Most of their arguments are actually gripes about the North Atlantic Free Trade Agreement of 1993. The Trans-Pacific Partnership, goes one trope, is “NAFTA on steroids.”
Even the complaints about NAFTA — an agreement among the United States, Canada and Mexico — are overwrought. NAFTA-bashers talk as if it were to blame for every manufacturing job the United States lost since it took effect in 1994.
But other things happened after 1994, including an ordinary recession, the Great Recession and an enormous expansion of competition from China and other Asian nations. NAFTA makes a handy scapegoat, but few economists imagine that it drove the decline of American manufacturing over the last 20 years.
NAFTA did fall short on labor and environmental protections. That fact hasn’t been lost on Barack Obama and his negotiating team.
The president insists that the Trans-Pacific Partnership will protect collective-bargaining rights and demand workplace safety in the other countries expected to sign it: Japan, Australia, New Zealand, Chile, Malaysia, Vietnam, Canada, Mexico, Brunei, Singapore and Peru.

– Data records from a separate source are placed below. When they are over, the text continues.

theorem exec_lowBandEntry (hsup : s.supplied = true) (hnormal : s.vsupNormal = true) (hmv : mv < 15500) (hus : 1000 ≤ us) :
    exec (.vsupLowBandEntry mv us) s =
      .next ((((s.vsup mv).put PWR_SUPPLY_STAT.LOW_BAND 1).put PWR_SUPPLY_STAT.LOW_SEEN 1).log 0x0101 NOTICE) := by
  have harm : exec (.vsupLowBandEntry mv us) s = execVsupLowBandEntry mv us s := rfl
  rw [harm, execVsupLowBandEntry, if_pos (by simp [hsup, hnormal, hmv, hus])]

theorem exec_lowBandExit (hsup : s.supplied = true) (hband : s.get PWR_SUPPLY_STAT.LOW_BAND = 1) (hmv : 16000 ≤ mv) (hus : 1000 ≤ us) :
    exec (.vsupLowBandExit mv us) s = .next (((s.vsup mv).put PWR_SUPPLY_STAT.LOW_BAND 0).log 0x0102 INFO) := by
  have harm : exec (.vsupLowBandExit mv us) s = execVsupLowBandExit mv us s := rfl
  rw [harm, execVsupLowBandExit, if_pos (by simp [hsup, State.is, hband, hmv, hus])]

theorem exec_highBandEntry (hsup : s.supplied = true) (hnormal : s.vsupNormal = true) (hmv : 36500 < mv) (hus : 1000 ≤ us) :
    exec (.vsupHighBandEntry mv us) s = .next (((s.vsup mv).put PWR_SUPPLY_STAT.HIGH_BAND 1).log 0x0109 NOTICE) := by
  have harm : exec (.vsupHighBandEntry mv us) s = execVsupHighBandEntry mv us s := rfl
  rw [harm, execVsupHighBandEntry, if_pos (by simp [hsup, hnormal, hmv, hus])]

theorem exec_highBandExit (hsup : s.supplied = true) (hband : s.get PWR_SUPPLY_STAT.HIGH_BAND = 1) (hmv : mv ≤ 36000) (hus : 1000 ≤ us) :
    exec (.vsupHighBandExit mv us) s = .next (((s.vsup mv).put PWR_SUPPLY_STAT.HIGH_BAND 0).log 0x010A INFO) := by
  have harm : exec (.vsupHighBandExit mv us) s = execVsupHighBandExit mv us s := rfl
  rw [harm, execVsupHighBandExit, if_pos (by simp [hsup, State.is, hband, hmv, hus])]

/-- The over-voltage band is shown and logged. -/
def overVolted (s : State) (mv : Nat) : State :=
  (((((s.vsup mv).put PWR_SUPPLY_STAT.LOW_BAND 0).put PWR_SUPPLY_STAT.HIGH_BAND 0).put PWR_SUPPLY_STAT.OVERV 1).put
    PWR_SUPPLY_STAT.OVERV_SEEN 1).log 0x0104 FAULT

theorem exec_overVoltage (hsup : s.supplied = true) (hband : s.get PWR_SUPPLY_STAT.OVERV = 0) (hmv : 38000 < mv) (hus : 1000 ≤ us) :
    exec (.vsupOverVoltage mv us) s = .next (overVolted s mv).toQuiet := by
  have harm : exec (.vsupOverVoltage mv us) s = execVsupOverVoltage mv us s := rfl
  rw [harm, execVsupOverVoltage, if_pos (by simp [hsup, State.is, hband, hmv, hus])]
  rfl

theorem exec_overVoltageExit (hsup : s.supplied = true) (hband : s.get PWR_SUPPLY_STAT.OVERV = 1) (hmv : mv < 36500) (hus : 1000 ≤ us) :
    exec (.vsupOverVoltageExit mv us) s = .next (((s.vsup mv).put PWR_SUPPLY_STAT.OVERV 0).put PWR_SUPPLY_STAT.HIGH_BAND 1) := by
  have harm : exec (.vsupOverVoltageExit mv us) s = execVsupOverVoltageExit mv us s := rfl
  rw [harm, execVsupOverVoltageExit, if_pos (by simp [hsup, State.is, hband, hmv, hus])]

/-- A module in RUN leaves it with every phase stopped. -/
theorem toQuiet_of_run (h : s.get PWR_STATE.STATE = 0) : s.toQuiet = (s.put PWR_STATE.STATE 1).stopPhases.gden := if_pos (by simp [State.inRun, h])

theorem toQuiet_state (h : s.get PWR_STATE.STATE = 0) : s.toQuiet.get PWR_STATE.STATE = 1 := by
  rw [toQuiet_of_run h, gden_get, stopPhases_far (by decide) (by decide) rfl, get_put_here Nat.zero_lt_one (by decide)]
  rfl

theorem toQuiet_far {f : Field} (h : s.get PWR_STATE.STATE = 0) (hf : 0 < f.n1) (hj : 0 < f.n2)
    (haway : touchStopPhases anyPart = touchStopPhases (awayFrom f)) (hst : far 1 PWR_STATE.STATE f = true) : s.toQuiet.get f = s.get f := by
  rw [toQuiet_of_run h, gden_get, stopPhases_far hf hj haway, get_put_far Nat.zero_lt_one hst]

theorem toQuiet_gates (h : s.get PWR_STATE.STATE = 0) : s.toQuiet.pins.gateH = 0 ∧ s.toQuiet.pins.gateL = 0 := by
  rw [toQuiet_of_run h, gden_gates.1, gden_gates.2]
  exact stopPhases_gates

theorem overVolted_get {f : Field} (hlog : clearOf 1 f logParts = true) (h4 : far 1 PWR_SUPPLY_STAT.OVERV_SEEN f = true)
    (h3 : far 1 PWR_SUPPLY_STAT.OVERV f = true) : (overVolted s mv).get f =
      (((s.vsup mv).put PWR_SUPPLY_STAT.LOW_BAND 0).put PWR_SUPPLY_STAT.HIGH_BAND 0).get f := by
  rw [overVolted, log_far1 hlog, get_put_far Nat.zero_lt_one h4, get_put_far Nat.zero_lt_one h3]

theorem overVolted_state : (overVolted s mv).get PWR_STATE.STATE = s.get PWR_STATE.STATE := by
  rw [overVolted_get (by decide) (by decide) (by decide), get_put_far Nat.zero_lt_one (by decide), get_put_far Nat.zero_lt_one (by decide),
    State.vsup, get_putMax_far Nat.zero_lt_one (by decide)]

/-! ### The hold-up store and VBAT (R50, R53) -/

/-- `HOLDUP_OK` as R50 has it follow the store and its last test. -/
def storeGood (s : State) : Bool :=
  decide (160 ≤ s.get PWR_HOLDUP.VSTORE) && (match s.boot.storeTest with | none => false | some p => p || !s.is PWR_HOLDUP.HOLDUP_ENF)

theorem holdupShow_eq : s.holdupShow = s.holdupOk (storeGood s) := rfl

theorem holdupOk_true : s.holdupOk true = s.putb PWR_HOLDUP.HOLDUP_OK true := rfl

theorem holdupOk_false : s.holdupOk false = (s.putb PWR_HOLDUP.HOLDUP_OK false).stopPhases := rfl

theorem holdupOk_shown {b : Bool} : (s.holdupOk b).get PWR_HOLDUP.HOLDUP_OK = if b then 1 else 0 := by
  cases b
  · rw [holdupOk_false, stopPhases_far (by decide) (by decide) rfl, get_putb_here Nat.zero_lt_one (by decide) (by decide)]
  · rw [holdupOk_true, get_putb_here Nat.zero_lt_one (by decide) (by decide)]

theorem holdupShow_far {f : Field} (hi : 0 < f.n1) (hj : 0 < f.n2) (haway : touchHoldupShow anyPart = touchHoldupShow (awayFrom f)) :
    s.holdupShow.get f = s.get f :=
  get_of_law (fun h => holdupShow_keeps h (Keeps.refl _ s)) (touchHoldupShow_all anyPart_all) hi hj haway

theorem exec_holdupStoreTest (hsup : s.supplied = true) (hv : 164 ≤ v) :
    exec (.holdupStoreTest v) s = .next ((s.putMax PWR_HOLDUP.VSTORE v).holdupShow.put PWR_HOLDUP.TESTING 1) := by
  have harm : exec (.holdupStoreTest v) s = execHoldupStoreTest v s := rfl
  rw [harm, execHoldupStoreTest, if_pos hsup]
  exact congrArg _ (if_pos hv)

/-- A store at 40 V or above is good by its test alone. -/
theorem storeGood_putMax (hv : 160 ≤ v) : storeGood (s.putMax PWR_HOLDUP.VSTORE v) = true ↔
    s.boot.storeTest = some true ∨ (s.boot.storeTest ≠ none ∧ s.get PWR_HOLDUP.HOLDUP_ENF = 0) := by
  have hstore : 160 ≤ (s.putMax PWR_HOLDUP.VSTORE v).get PWR_HOLDUP.VSTORE := by
    rw [get_putMax_here Nat.zero_lt_one (by decide)]
    exact Nat.le_min.mpr ⟨hv, by decide⟩
  have henf : (s.putMax PWR_HOLDUP.VSTORE v).get PWR_HOLDUP.HOLDUP_ENF = s.get PWR_HOLDUP.HOLDUP_ENF := get_putMax_far Nat.zero_lt_one (by decide)
  have hboot : (s.putMax PWR_HOLDUP.VSTORE v).boot = s.boot := put_boot ..
  rw [storeGood, hboot, State.is, henf, decide_eq_true hstore, Bool.true_and]
  have hlt : s.get PWR_HOLDUP.HOLDUP_ENF < 2 := get_lt ..
  rcases s.boot.storeTest with _ | _ | _
  · simp
  · simp only [Bool.false_or, Bool.not_eq_true', beq_eq_false_iff_ne, Option.some.injEq, Bool.false_eq_true, false_or, reduceCtorEq, not_false_eq_true,
      true_and, ne_eq]
    omega
  · simp

theorem exec_holdupTestRequest (hmay : s.writeStatus sess PWR_HOLDUP.TEST = 0) (htest : s.get PWR_HOLDUP.TESTING = 0)
    (hfail : s.boot.failing = false) : exec (.holdupTestRequest sess) s = .next (s.put PWR_HOLDUP.TESTING 1) := by
  have harm : exec (.holdupTestRequest sess) s = execHoldupTestRequest sess s := rfl
  rw [harm, execHoldupTestRequest, guarded_of_writeStatus_zero _ hmay, State.when, if_pos (by simp [State.is, htest, hfail])]

/-- The store as its test has measured it. -/
def storeMeasured (s : State) (e v : Nat) : State :=
  ((s.put PWR_HOLDUP.TESTING 0).putMax PWR_HOLDUP.E_USABLE e).putMax PWR_HOLDUP.VSTORE v

/-- The store with the result of its test, before `HOLDUP_OK` follows. -/
def storeTested (s : State) (e v : Nat) : State :=
  { storeMeasured s e v with boot := { (storeMeasured s e v).boot with storeTest := some (decide (1920 ≤ e)) } }

theorem exec_holdupTestDone (hsup : s.supplied = true) (htest : s.get PWR_HOLDUP.TESTING = 1) : exec (.holdupTestDone e v) s =
    .next (if e < 1920 then (storeTested s e v).holdupShow.log 0x0106 FAULT else (storeTested s e v).holdupShow) := by
  have harm : exec (.holdupTestDone e v) s = execHoldupTestDone e v s := rfl
  rw [harm, execHoldupTestDone, if_pos (by simp [hsup, State.is, htest])]
  rfl

theorem storeTested_get (f : Field) (i j : Nat) : (storeTested s e v).get f i j = (storeMeasured s e v).get f i j := by
  rw [storeTested, setBoot_get]

theorem storeTested_testing : (storeTested s e v).get PWR_HOLDUP.TESTING = 0 := by
  rw [storeTested_get, storeMeasured, get_putMax_far Nat.zero_lt_one (by decide), get_putMax_far Nat.zero_lt_one (by decide),
    get_put_here Nat.zero_lt_one (by decide)]
  rfl

theorem storeTested_energy : (storeTested s e v).get PWR_HOLDUP.E_USABLE = min e (2 ^ PWR_HOLDUP.E_USABLE.w - 1) := by
  rw [storeTested_get, storeMeasured, get_putMax_far Nat.zero_lt_one (by decide), get_putMax_here Nat.zero_lt_one (by decide)]

theorem storeTested_store : (storeTested s e v).get PWR_HOLDUP.VSTORE = min v (2 ^ PWR_HOLDUP.VSTORE.w - 1) := by
  rw [storeTested_get, storeMeasured, get_putMax_here Nat.zero_lt_one (by decide)]

theorem storeGood_of_passed (hv : 160 ≤ v) (he : 1920 ≤ e) : storeGood (storeTested s e v) = true := by
  have hstore : 160 ≤ (storeTested s e v).get PWR_HOLDUP.VSTORE := by
    rw [storeTested_store]
    exact Nat.le_min.mpr ⟨hv, by decide⟩
  have htest : (storeTested s e v).boot.storeTest = some (decide (1920 ≤ e)) := rfl
  rw [storeGood, htest, decide_eq_true hstore, decide_eq_true he]
  rfl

The pact is also supposed to enact safeguards against overfishing, illegal logging and wildlife trafficking.
The TPP does have one clear connection to NAFTA, though: The new treaty’s labor and environmental provisions would be applied to Canada and Mexico. In that respect, the 12-nation pact would be a corrective to NAFTA.

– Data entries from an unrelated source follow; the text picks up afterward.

-- ==== Sys2Proof/Config.lean ====
section
/-! DEFINITION. The parameters of 00_scope R7 and R8, and the free values of the channel (43_session R165, R166). -/

namespace Sys2Proof

/-- What the channel answers to one `ChanWrite` (00_scope R16: `write(bytes) -> count written`, or an I/O error). -/
inductive WriteAnswer where
  | ioerror
  | count (n : Nat)
deriving DecidableEq, Repr, Inhabited

/-- What the channel answers to one `ChanRead` (00_scope R16): an I/O error, or bytes, none of them when the read timed
out. -/
inductive ReadAnswer where
  | ioerror
  | bytes (r : List Byte)
deriving DecidableEq, Repr, Inhabited

/-- What a channel write that reports fewer bytes than the frame means (00_scope R8, 93 U11). -/
inductive ShortWritePolicy where
  | error
  | accept
deriving DecidableEq, Repr

/-- What the host does with a negative integer value (00_scope R8, 41_encoder R128, 93 U5). -/
inductive NegPolicy where
  | refuse
  | wrap
deriving DecidableEq, Repr

namespace Config

/-- `CRC_WIDTH` (R7). -/
abbrev crcWidth : Nat := 16

/-- `VALUE_WIDTH` (R7). -/
abbrev valueWidth : Nat := 32

end Config

/-- A value of the CRC register (10_state R21): `CRC_WIDTH` bits. -/
abbrev CrcWord := BitVec Config.crcWidth

/-- A value on the value port of `ENC` (41_encoder R128): `VALUE_WIDTH` bits. -/
abbrev ValueWord := BitVec Config.valueWidth

namespace Config

/-- `CRC_POLY`, normal form (R7, 40_crc16 R100). -/
abbrev crcPoly : CrcWord := 0x8005

/-- `CRC_POLY`, the reflected form the datapath uses (R7, 40_crc16 R101). -/
abbrev crcPolyR : CrcWord := 0xA001

/-- `CRC_INIT` (R7). -/
abbrev crcInit : CrcWord := 0xFFFF

/-- `CRC_XOROUT` (R7): no final XOR. -/
abbrev crcXorOut : CrcWord := 0x0000

/-- `FC_U16` (R7). -/
abbrev fcU16 : Byte := 0x06

/-- `FC_U32` (R7). -/
abbrev fcU32 : Byte := 0x03

/-- `LEN_U16` (R7, 90_conflicts C1). -/
abbrev lenU16 : Nat := 8

/-- `LEN_U32` (R7, 90_conflicts C1). -/
abbrev lenU32 : Nat := 10

/-- `TX_MAX` (R7): bytes of the transmit buffer. -/
abbrev txMax : Nat := 10

/-- `RX_MAX` (R7): bytes of the receive buffer and of one channel read. -/
abbrev rxMax : Nat := 8

/-- The shortest response the validator checks (42_decoder R143). -/
abbrev minResponse : Nat := 4

/-- `UNIT_DEFAULT` (R7, 90_conflicts C2): the unit id that `CMD` passes (30_encoding R91). -/
abbrev unitDefault : Byte := 1

/-- `T_SETTLE_MS` (R7): no rule reads it (70_reset_and_hazards R226, log 18). -/
abbrev tSettleMs : Nat := 300

/-- `T_READ_MS` (R7): no rule reads it (log 18). -/
abbrev tReadMs : Nat := 500

/-- `T_PAUSE_MS` (R7), lower bound: no rule reads it (log 18). -/
abbrev tPauseMinMs : Nat := 500

/-- `T_PAUSE_MS` (R7), upper bound: no rule reads it (log 18). -/
abbrev tPauseMaxMs : Nat := 1000

/-- The default of `SHORT_WRITE_POLICY` (00_scope R8, 43_session R162). The setting is the field of that name in State
(log 7). -/
def shortWriteDefault : ShortWritePolicy := .error

/-- The default of `NEG_POLICY` (00_scope R8, 41_encoder R128). The setting is an argument of the host's side (log 8). -/
def negDefault : NegPolicy := .refuse

/-- `REGMAP` (00_scope R8): the bus address of a port by its name, if an integrator gives it one. Open, and no rule
depends on it (log 23). -/
opaque regMap : String → Option Nat

/-- FREE VALUE (43_session R165, log 5): the channel's answer to a write for which the outside has placed no answer, by
the number of the draw. -/
opaque freeWrite : Nat → WriteAnswer

/-- FREE VALUE (43_session R166, log 6): the channel's answer to a read for which the outside has placed no answer, by
the number of the draw. -/
opaque freeRead : Nat → ReadAnswer

end Config

end Sys2Proof
end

One factual criticism of the TPP is that it has been negotiated behind closed doors. Of course, it’s hard to think of any other major international treaty — or labor contract, for that matter — that wasn’t negotiated behind closed doors.
The treaty language hasn’t been released yet; when it is released, Congress must scrutinize it carefully.
But the real battle here isn’t over the details; it’s over the concept of a 12-nation Pacific free trade zone. Some welcome that prospect; some fear it. Washington can’t afford to see it disappear.